> [Exercise brief]: Give back only the lines in the records below from the one with "(w &&& 0xFF00 = 0x2000" to the one with "(w &&& 0xF7FF = 0x8442", both inclusive, word for word.

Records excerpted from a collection
-- ==== Sys2Proof/Certificates/Slice0/Obligations.lean ====
section
/-! DEFINITION. The statements about the model, one definition each, in the order of OBLIGATIONS.json.
An instruction run by `exec` is run in any state; a host command is refused or fails as its rule says.
Unit operations take their operands from the buses `opA`, `opB`, `opLast` and put their results on
`resA`, `resB` (the model's choice, log 8). -/

open Sys2Proof Sys2Proof.Machine

/-! ### Encoding -/

/-- 30_encoding.md: no bit of an encoding is dropped. The operand word goes with the command word. -/
def Obligations.DecodeInvertsEncode : Prop :=
  ∀ i : Instr, i.wf = true → decode (encodeWord i) (encodeWData i) = .ok i

/-- 30_encoding.md: a word decodes to an instruction of its own word only, a legal one, and an operand
word that the command uses is the instruction's. -/
def Obligations.DecodedInstructionHasThatWord : Prop :=
  ∀ (w : CmdWord) (d : WData) (i : Instr), decode w d = .ok i →
    encodeWord i = w ∧ i.wf = true ∧
      (opField w = 1 ∨ opField w = 3 ∨ opField w = 5 → encodeWData i = d)

/-- 30_encoding.md R85, by its match and mask columns: a row's words select its command, and a word of
no row selects none. -/
def Obligations.HostCommandRows : Prop :=
  ∀ (w : CmdWord) (d : WData),
    (w &&& 0xFFFF = 0x0000 → decodeHost w d = .ok .nop) ∧
    (w &&& 0xFF00 = 0x1000 → decodeHost w d = .ok (.wrreg (w.extractLsb' 0 8) d)) ∧
    (w &&& 0xFF00 = 0x2000 → decodeHost w d = .ok (.rdreg (w.extractLsb' 0 8))) ∧
    (w &&& 0xFFFF = 0x3000 → decodeHost w d = .ok (.rdmem d)) ∧
    (w &&& 0xFFFF = 0x4000 → decodeHost w d = .ok .prepare) ∧
    (w &&& 0xFFFF = 0x5000 → decodeHost w d = .ok (.render d)) ∧
    (w &&& 0xFFFF = 0x6000 → decodeHost w d = .ok .release) ∧
    ((∃ i, decodeHost w d = .ok i) →
      w &&& 0xFFFF = 0x0000 ∨ w &&& 0xFF00 = 0x1000 ∨ w &&& 0xFF00 = 0x2000 ∨
      w &&& 0xFFFF = 0x3000 ∨ w &&& 0xFFFF = 0x4000 ∨ w &&& 0xFFFF = 0x5000 ∨
      w &&& 0xFFFF = 0x6000)

/-- 30_encoding.md R86, by its match and mask columns; `k` above 4 is reserved where the mask leaves
all of `k` free, every other word of no row is reserved, and the host port
accepts none of them. -/
def Obligations.UnitOperationRows : Prop :=
  ∀ w : CmdWord,
    (w.toNat / 4096 = 8 → ∀ d, ∃ r, decodeHost w d = .error r) ∧
    (w &&& 0xF0FF = 0x8001 → 4 < w.toNat / 256 % 16 → ∃ r, decodeSelect w = .error r) ∧
    (w &&& 0xF0FF = 0x8002 → 4 < w.toNat / 256 % 16 → ∃ r, decodeSelect w = .error r) ∧
    (w &&& 0xF0FF = 0x8003 → 4 < w.toNat / 256 % 16 → ∃ r, decodeSelect w = .error r) ∧
    (w &&& 0xF0FF = 0x8001 → w.toNat / 256 % 16 ≤ 4 →
      decodeSelect w = .ok (.paAdv (w.extractLsb' 8 4))) ∧
    (w &&& 0xF0FF = 0x8002 → w.toNat / 256 % 16 ≤ 4 →
      decodeSelect w = .ok (.paVal (w.extractLsb' 8 4))) ∧
    (w &&& 0xF0FF = 0x8003 → w.toNat / 256 % 16 ≤ 4 →
      decodeSelect w = .ok (.oscSin (w.extractLsb' 8 4))) ∧
    (w &&& 0xF7FF = 0x8040 → decodeSelect w = .ok (.rvPrep (w.extractLsb' 11 1))) ∧
    (w &&& 0xF4FF = 0x8041 →
      decodeSelect w = .ok (.rvComb (w.extractLsb' 11 1) (w.extractLsb' 8 3))) ∧
    (w &&& 0xF7FF = 0x8442 → decodeSelect w = .ok (.rvAp (w.extractLsb' 11 1))) ∧
    (w &&& 0xF7FF = 0x8043 → decodeSelect w = .ok (.rvProc (w.extractLsb' 11 1))) ∧
    (∀ row ∈ [((0x8000 : CmdWord), Instr.paInc), (0x8010, .envBatch), (0x8011, .envRt),
        (0x8020, .jnyBuild), (0x8021, .jnyEval), (0x8030, .nzPrep), (0x8031, .nzWhite),
        (0x8032, .nzPink), (0x8033, .nzBrown), (0x8034, .nzLfo), (0x8035, .nzLpf),
        (0x8036, .nzProc), (0x8050, .gainLin), (0x8051, .mixDry), (0x8052, .mixWet),
        (0x8053, .satTanh), (0x8054, .satKnee), (0x8060, .sample)],
      w = row.1 → decodeSelect w = .ok row.2) ∧
    ((∃ i, decodeSelect w = .ok i) →
      w &&& 0xF0FF = 0x8001 ∨ w &&& 0xF0FF = 0x8002 ∨ w &&& 0xF0FF = 0x8003 ∨
      w &&& 0xF7FF = 0x8040 ∨ w &&& 0xF4FF = 0x8041 ∨ w &&& 0xF7FF = 0x8442 ∨
      w &&& 0xF7FF = 0x8043 ∨
      w ∈ [(0x8000 : CmdWord), 0x8010, 0x8011, 0x8020, 0x8021, 0x8030, 0x8031, 0x8032, 0x8033,
        0x8034, 0x8035, 0x8036, 0x8050, 0x8051, 0x8052, 0x8053, 0x8054, 0x8060])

> [Response area]:
    (w &&& 0xFF00 = 0x2000 → decodeHost w d = .ok (.rdreg (w.extractLsb' 0 8))) ∧
    (w &&& 0xFFFF = 0x3000 → decodeHost w d = .ok (.rdmem d)) ∧
    (w &&& 0xFFFF = 0x4000 → decodeHost w d = .ok .prepare) ∧
    (w &&& 0xFFFF = 0x5000 → decodeHost w d = .ok (.render d)) ∧
    (w &&& 0xFFFF = 0x6000 → decodeHost w d = .ok .release) ∧
    ((∃ i, decodeHost w d = .ok i) →
      w &&& 0xFFFF = 0x0000 ∨ w &&& 0xFF00 = 0x1000 ∨ w &&& 0xFF00 = 0x2000 ∨
      w &&& 0xFFFF = 0x3000 ∨ w &&& 0xFFFF = 0x4000 ∨ w &&& 0xFFFF = 0x5000 ∨
      w &&& 0xFFFF = 0x6000)

/-- 30_encoding.md R86, by its match and mask columns; `k` above 4 is reserved where the mask leaves
all of `k` free, every other word of no row is reserved, and the host port
accepts none of them. -/
def Obligations.UnitOperationRows : Prop :=
  ∀ w : CmdWord,
    (w.toNat / 4096 = 8 → ∀ d, ∃ r, decodeHost w d = .error r) ∧
    (w &&& 0xF0FF = 0x8001 → 4 < w.toNat / 256 % 16 → ∃ r, decodeSelect w = .error r) ∧
    (w &&& 0xF0FF = 0x8002 → 4 < w.toNat / 256 % 16 → ∃ r, decodeSelect w = .error r) ∧
    (w &&& 0xF0FF = 0x8003 → 4 < w.toNat / 256 % 16 → ∃ r, decodeSelect w = .error r) ∧
    (w &&& 0xF0FF = 0x8001 → w.toNat / 256 % 16 ≤ 4 →
      decodeSelect w = .ok (.paAdv (w.extractLsb' 8 4))) ∧
    (w &&& 0xF0FF = 0x8002 → w.toNat / 256 % 16 ≤ 4 →
      decodeSelect w = .ok (.paVal (w.extractLsb' 8 4))) ∧
    (w &&& 0xF0FF = 0x8003 → w.toNat / 256 % 16 ≤ 4 →
      decodeSelect w = .ok (.oscSin (w.extractLsb' 8 4))) ∧
    (w &&& 0xF7FF = 0x8040 → decodeSelect w = .ok (.rvPrep (w.extractLsb' 11 1))) ∧
    (w &&& 0xF4FF = 0x8041 →
      decodeSelect w = .ok (.rvComb (w.extractLsb' 11 1) (w.extractLsb' 8 3))) ∧
    (w &&& 0xF7FF = 0x8442 → decodeSelect w = .ok (.rvAp (w.extractLsb' 11 1))) ∧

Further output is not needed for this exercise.